#### Problem to work on:
Please reproduce the data below exactly, from the first line through the line containing "fun l u => foldl_keeps ras (by intros; split", and leave every later line out.

#### Data:
/-- A device that stops serving logs nothing: its requests are answered, its counters run and its commands end without a record. -/
theorem stopServing_ras (s : State) (dead : Bool) : (s.stopServing dead).ras = s.ras := by
  have answers : (s.outstanding.foldl answerStopped s).ras = s.ras := foldl_keeps ras answerStopped_ras _ s
  have counts : ∀ (l : List (Nat × CtxAccount)) (u : State),
      (l.foldl (fun s p => if p.2.held = 0 then s else s.countCtx p.1 0 p.2.held) u).ras = u.ras :=
    fun l u => foldl_keeps ras (by intros; split <;> rfl) l u
  have ends : ∀ u : State, (u.endAllCmds 0x0013).ras = u.ras := fun u => foldl_keeps ras (fun u _ => endCmd_ras u ..) _ u
  have departs : ∀ (l : List Nat) (u : State), (l.foldl (fun s d => s.emit (.mgmt d 4 [s.deviceNumber, 4])) u).ras = u.ras :=
    fun l u => foldl_keeps ras (by intros; rfl) l u
  simp only [stopServing, departs, ends, counts]
  exact answers

/-- A device that stops serving enters the fatal state, which the end of its commands and its departure keep. -/
theorem stopServing_device (s : State) (dead : Bool) : (s.stopServing dead).power.device = .fatal := by
  have ends : ∀ u : State, (u.endAllCmds 0x0013).power = u.power := fun u => foldl_keeps power (fun u _ => endCmd_power u ..) _ u
  have departs : ∀ (l : List Nat) (u : State), (l.foldl (fun s d => s.emit (.mgmt d 4 [s.deviceNumber, 4])) u).power = u.power :=
    fun l u => foldl_keeps power (by intros; rfl) l u
  simp only [stopServing, departs, ends]

/-! ### The event log (R285, R294 to R297) -/

/-- The records of the main log and the next sequence number. -/
def records (s : State) : List LogRecord × Nat := (s.ras.log, s.ras.nextSeq)

theorem writeLogWords_records (s : State) (n : Nat) : (s.writeLogWords n).records = s.records := by
  simp only [writeLogWords, List.foldl_cons, List.foldl_nil]
  split <;> split <;> rfl

theorem markNotify_records (s : State) (r : LogRecord) : (s.markNotify r).records = s.records := rfl

theorem markAlert_records (s : State) (r : LogRecord) : (s.markAlert r).records = s.records := by
  unfold markAlert
  split <;> rfl

theorem markFatal_records (s : State) (r : LogRecord) (dead : Bool) : (s.markFatal r dead).records = s.records := by
  simp only [markFatal]
  split
  · simp only [records, stopServing_ras]
    split <;> rfl
  · rfl

/-- The first record of class DEVICE-FATAL asserts FAULT_N, latches its event and time, and stops the device. -/
theorem markFatal_of_first {s : State} {r : LogRecord} {dead : Bool} (hc : r.cls = .deviceFatal) (hf : s.ras.faultN = false) :
    s.markFatal r dead =
      ({ s with ras := { s.ras with faultN := true, fatalEvent := r.event, fatalTime := r.time } } : State).stopServing dead := by
  simp [markFatal, hc, hf]
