-- ==== Sys2Proof/Machine/MicroPrograms.lean ====
section
/-! DEFINITION. The micro-programs side by side (spec/10_state.md R31, R36), and what the command in progress is
doing: its word, its micro-step, its outstanding request (R22, R31, R32, R48). -/

namespace Sys2Proof.Machine

/-- The micro-program of each operation (R31), given the parameters and the byte in T. -/
def microProgram (i : Instr) (p : Params) (t : Byte) : List MicroStep :=
  match i with
  | .init => initProgram p t
  | .setdate day month year weekDay => setDateProgram day month year weekDay
  | .settime hour minute second => setTimeProgram hour minute second p t
  | .getsec => getterProgram regSec secMask
  | .getmin => getterProgram regMin noMask
  | .gethour => getterProgram regHour hourMask
  | .getwday => getterProgram regWday noMask
  | .getday => getterProgram regDay noMask
  | .getmon => getterProgram regMon noMask
  | .getyear => getterProgram regYear noMask
  | .rdraw addr => rdrawProgram addr
  | .wrraw addr value => wrrawProgram addr value
  | .d2b n => d2bProgram n
  | .b2d n => b2dProgram n

/-- How many micro-steps each operation has: the transactions of R210, or one internal micro-step. -/
def stepCount : Instr → Nat
  | .init => 3
  | .setdate _ _ _ _ => 4
  | .settime _ _ _ => 5
  | .getsec => 1
  | .getmin => 1
  | .gethour => 1
  | .getwday => 1
  | .getday => 1
  | .getmon => 1
  | .getyear => 1
  | .rdraw _ => 1
  | .wrraw _ _ => 1
  | .d2b _ => 1
  | .b2d _ => 1

/-- The word of the command in progress, as SEQ.op and the operand latches hold it (R22, R24, R30). -/
def currentWord (s : State) : CommandWord := commandWord s.seqOp s.a3 s.a2 s.a1 s.a0

/-- The micro-step the block performs next, when a legal command is in progress (R31). -/
def currentMicroStep (s : State) : Option MicroStep :=
  if s.busy then
    match decode (currentWord s) with
    | some i => (microProgram i s.params s.t)[s.seqStep.toNat]?
    | none => none
  else none

/-- A transaction the block asks the transport for (R53, R54); the device address is DEV_ADDR (R51). -/
inductive Request where
  | read (dev : DeviceAddr) (reg : Byte)
  | write (dev : DeviceAddr) (reg value : Byte)
  deriving DecidableEq, Repr

/-- The request of a micro-step; an internal one makes none. -/
def MicroStep.request : MicroStep → Option Request
  | .read reg _ => some (.read devAddr reg)
  | .write reg v => some (.write devAddr reg v)
  | .internal _ => none

/-- The one transaction that may be outstanding (R32, R48). -/
def outstanding (s : State) : Option Request := (currentMicroStep s).bind MicroStep.request

end Sys2Proof.Machine
end

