-- ==== Sys2Proof/Safety.lean ====
section
/-! DEFINITION. What a safe run of the block is, in the terms the statements use: the invariant of its state, the
shape of its event history (spec/10_state.md R29), and the premises on the outside that the spec asks a model to
name (spec/20_memory.md R66, R69; spec/93_implementation_defined.md U10). -/

namespace Sys2Proof.Machine

/-! ## Premises on the outside -/

/-- The next `k` inputs are answers of the transport. It is the fairness assumption of R69 for `k` requests, and the
exclusive use of the peripheral of U10: no other agent moves in between. -/
def Answered (k : Nat) (s : State) : Prop :=
  ∃ answers : List Answer, answers.length = k ∧ ∃ rest, s.inputs = answers.map Input.answer ++ rest

/-- It is the block's turn, and an answer may be taken: the next input, where there is one, is the transport's. -/
def BlockMoves (s : State) : Prop := s.inputs.head?.all Input.isAnswer = true

/-! ## The invariant of the state -/

/-- How many micro-steps the command in progress has; an illegal one has the one that refuses it (R31). -/
def currentStepCount (s : State) : Nat :=
  match decode (currentWord s) with
  | some i => stepCount i
  | none => 1

/-- An event as the rules allow it: the device is DEV_ADDR (R51), STATUS 3 is never produced (R27), and only a
response with status 0 carries data (R26). -/
def Event.wellFormed : Event → Bool
  | .cmd _ => true
  | .rd dev _ _ _ => dev == devAddr
  | .wr dev _ _ _ => dev == devAddr
  | .rsp code data => code != 3#2 && (code == 0#2 || data.isNone)

/-- The invariant: the peripheral's memory is canonical, STATUS is a code of R161, SEQ.step indexes a micro-step of
the command in progress (R23), and every event is well formed. -/
abbrev State.Inv (s : State) : Prop :=
  Memory.wf s.periph ∧ s.status ≠ 3#2 ∧ (s.busy = true → s.seqStep.toNat < currentStepCount s) ∧
    ∀ e ∈ s.history, e.wellFormed = true

/-- `n` steps from `s`; a fault or a refusal ends them. -/
def runSteps : Nat → State → Host.Outcome State Fault Refusal
  | 0, s => .next s
  | n + 1, s =>
    match step s with
    | .next s' => runSteps n s'
    | .fault e => .fault e
    | .refused e => .refused e

/-- A step from `s` does not stop with a fault. -/
def Safe (s : State) : Prop := ∀ f, step s ≠ .fault f

/-! ## Reading a history -/

/-- Where the reader of a history stands (R29). -/
inductive Reading where
  /-- Some event broke the rules. -/
  | broken
  /-- No command is open. -/
  | closed
  /-- A command is open before its micro-step `k`; `t` is the byte its latest read returned. -/
  | opened (w : CommandWord) (k : Nat) (t : Byte)
  /-- The command's transactions are at their end, and this response must come next. -/
  | due (code : Status) (data : Option Byte)
  deriving DecidableEq, Repr

/-- The micro-step a command word stands at, given the byte in T; an illegal word has none (R31, R164). -/
def wordMicroStep (p : Params) (w : CommandWord) (k : Nat) (t : Byte) : Option MicroStep :=
  (decode w).bind fun i => (microProgram i p t)[k]?

/-- Reading on after a transaction that does not abort: status 0 with no data is due after the last one, else the next
micro-step is (R32). -/
def Reading.advance (w : CommandWord) (k : Nat) (t : Byte) : Reading :=
  if (decode w).any (fun i => k + 1 == stepCount i) then .due statusOk none else .opened w (k + 1) t

/-- Reading a read transaction's byte. A merge's failed read is surfaced or not as the parameter says (R166); a
getter's and RDRAW's never is, and gives the data (R120, R135, R165). -/
def Reading.afterRead (p : Params) (w : CommandWord) (k : Nat) (use : ReadUse) (err : Bool) (b : Byte) : Reading :=
  match use with
  | .merge => if err && p.rmwReadErrAborts then .due statusTransportError none else .advance w k b
  | .decoded mask => .due statusOk (some (b2d (b &&& mask)))
  | .raw => .due statusOk (some b)

/-- Reading a transaction: it must be the one of the micro-step the open command stands at, on DEV_ADDR, with the value
that micro-step writes (R29, R51); a failed write calls for status 1 (R163). -/
def Reading.transaction (p : Params) (w : CommandWord) (k : Nat) (t : Byte) (e : Event) : Reading :=
  match wordMicroStep p w k t, e with
  | some (.read reg use), .rd dev r err b => if dev = devAddr ∧ r = reg then .afterRead p w k use err b else .broken
  | some (.write reg v), .wr dev r x err =>
    if dev = devAddr ∧ r = reg ∧ x = v then (if err then .due statusTransportError none else .advance w k t)
    else .broken
  | _, _ => .broken

/-- The response of an open command that has no transaction to come: status 2 of an illegal one (R164), the result of
an internal micro-step (R31). -/
def wordResponse (p : Params) (w : CommandWord) (k : Nat) (t : Byte) : Option (Status × Option Byte) :=
  match decode w, wordMicroStep p w k t with
  | none, _ => some (statusIllegalCommand, none)
  | some _, some (.internal d) => some (statusOk, some d)
  | some _, _ => none

/-- Reading one event (R29, R30, R33). A `Cmd` opens a command where none is open, or where a reset abandoned one (R190
gives a reset no event); it never stands between a command's last transaction and its response. -/
def Reading.next (p : Params) (r : Reading) (e : Event) : Reading :=
  match r, e with
  | .closed, .cmd w => .opened w 0 0#8
  | .opened _ _ _, .cmd w => .opened w 0 0#8
  | .opened w k t, .rsp code data => if wordResponse p w k t = some (code, data) then .closed else .broken
  | .opened w k t, e => .transaction p w k t e
  | .due code data, .rsp code' data' => if code' = code ∧ data' = data then .closed else .broken
  | _, _ => .broken

/-- Reading a whole history of a block with these parameters. -/
def readHistory (p : Params) (h : List Event) : Reading := h.foldl (Reading.next p) .closed

/-- The history is that of commands run one after the other, each with exactly the transactions of its micro-program,
in order, with the values written, cut short at the first that aborts, and each response the one they call for
(R29, R163 to R166); and the block's registers stand where it says. With BUSY 1 the command in progress is the open
one at SEQ.step, and the byte its latest read returned is the one T holds, as far as its micro-program depends on
T. With BUSY 0 no response is due. -/
def State.Traced (s : State) : Prop :=
  if s.busy then
    ∃ t, readHistory s.params s.history = .opened (currentWord s) s.seqStep.toNat t ∧
      (s.seqStep = 0#3 ∨
        ∀ i, decode (currentWord s) = some i → microProgram i s.params t = microProgram i s.params s.t)
  else
    readHistory s.params s.history = .closed ∨
      ∃ w k t, readHistory s.params s.history = .opened w k t

end Sys2Proof.Machine
end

#### Task response:
/-- A device that stops serving logs nothing: its requests are answered, its counters run and its commands end without a record. -/
theorem stopServing_ras (s : State) (dead : Bool) : (s.stopServing dead).ras = s.ras := by
  have answers : (s.outstanding.foldl answerStopped s).ras = s.ras := foldl_keeps ras answerStopped_ras _ s
  have counts : ∀ (l : List (Nat × CtxAccount)) (u : State),
      (l.foldl (fun s p => if p.2.held = 0 then s else s.countCtx p.1 0 p.2.held) u).ras = u.ras :=
    fun l u => foldl_keeps ras (by intros; split <;> rfl) l u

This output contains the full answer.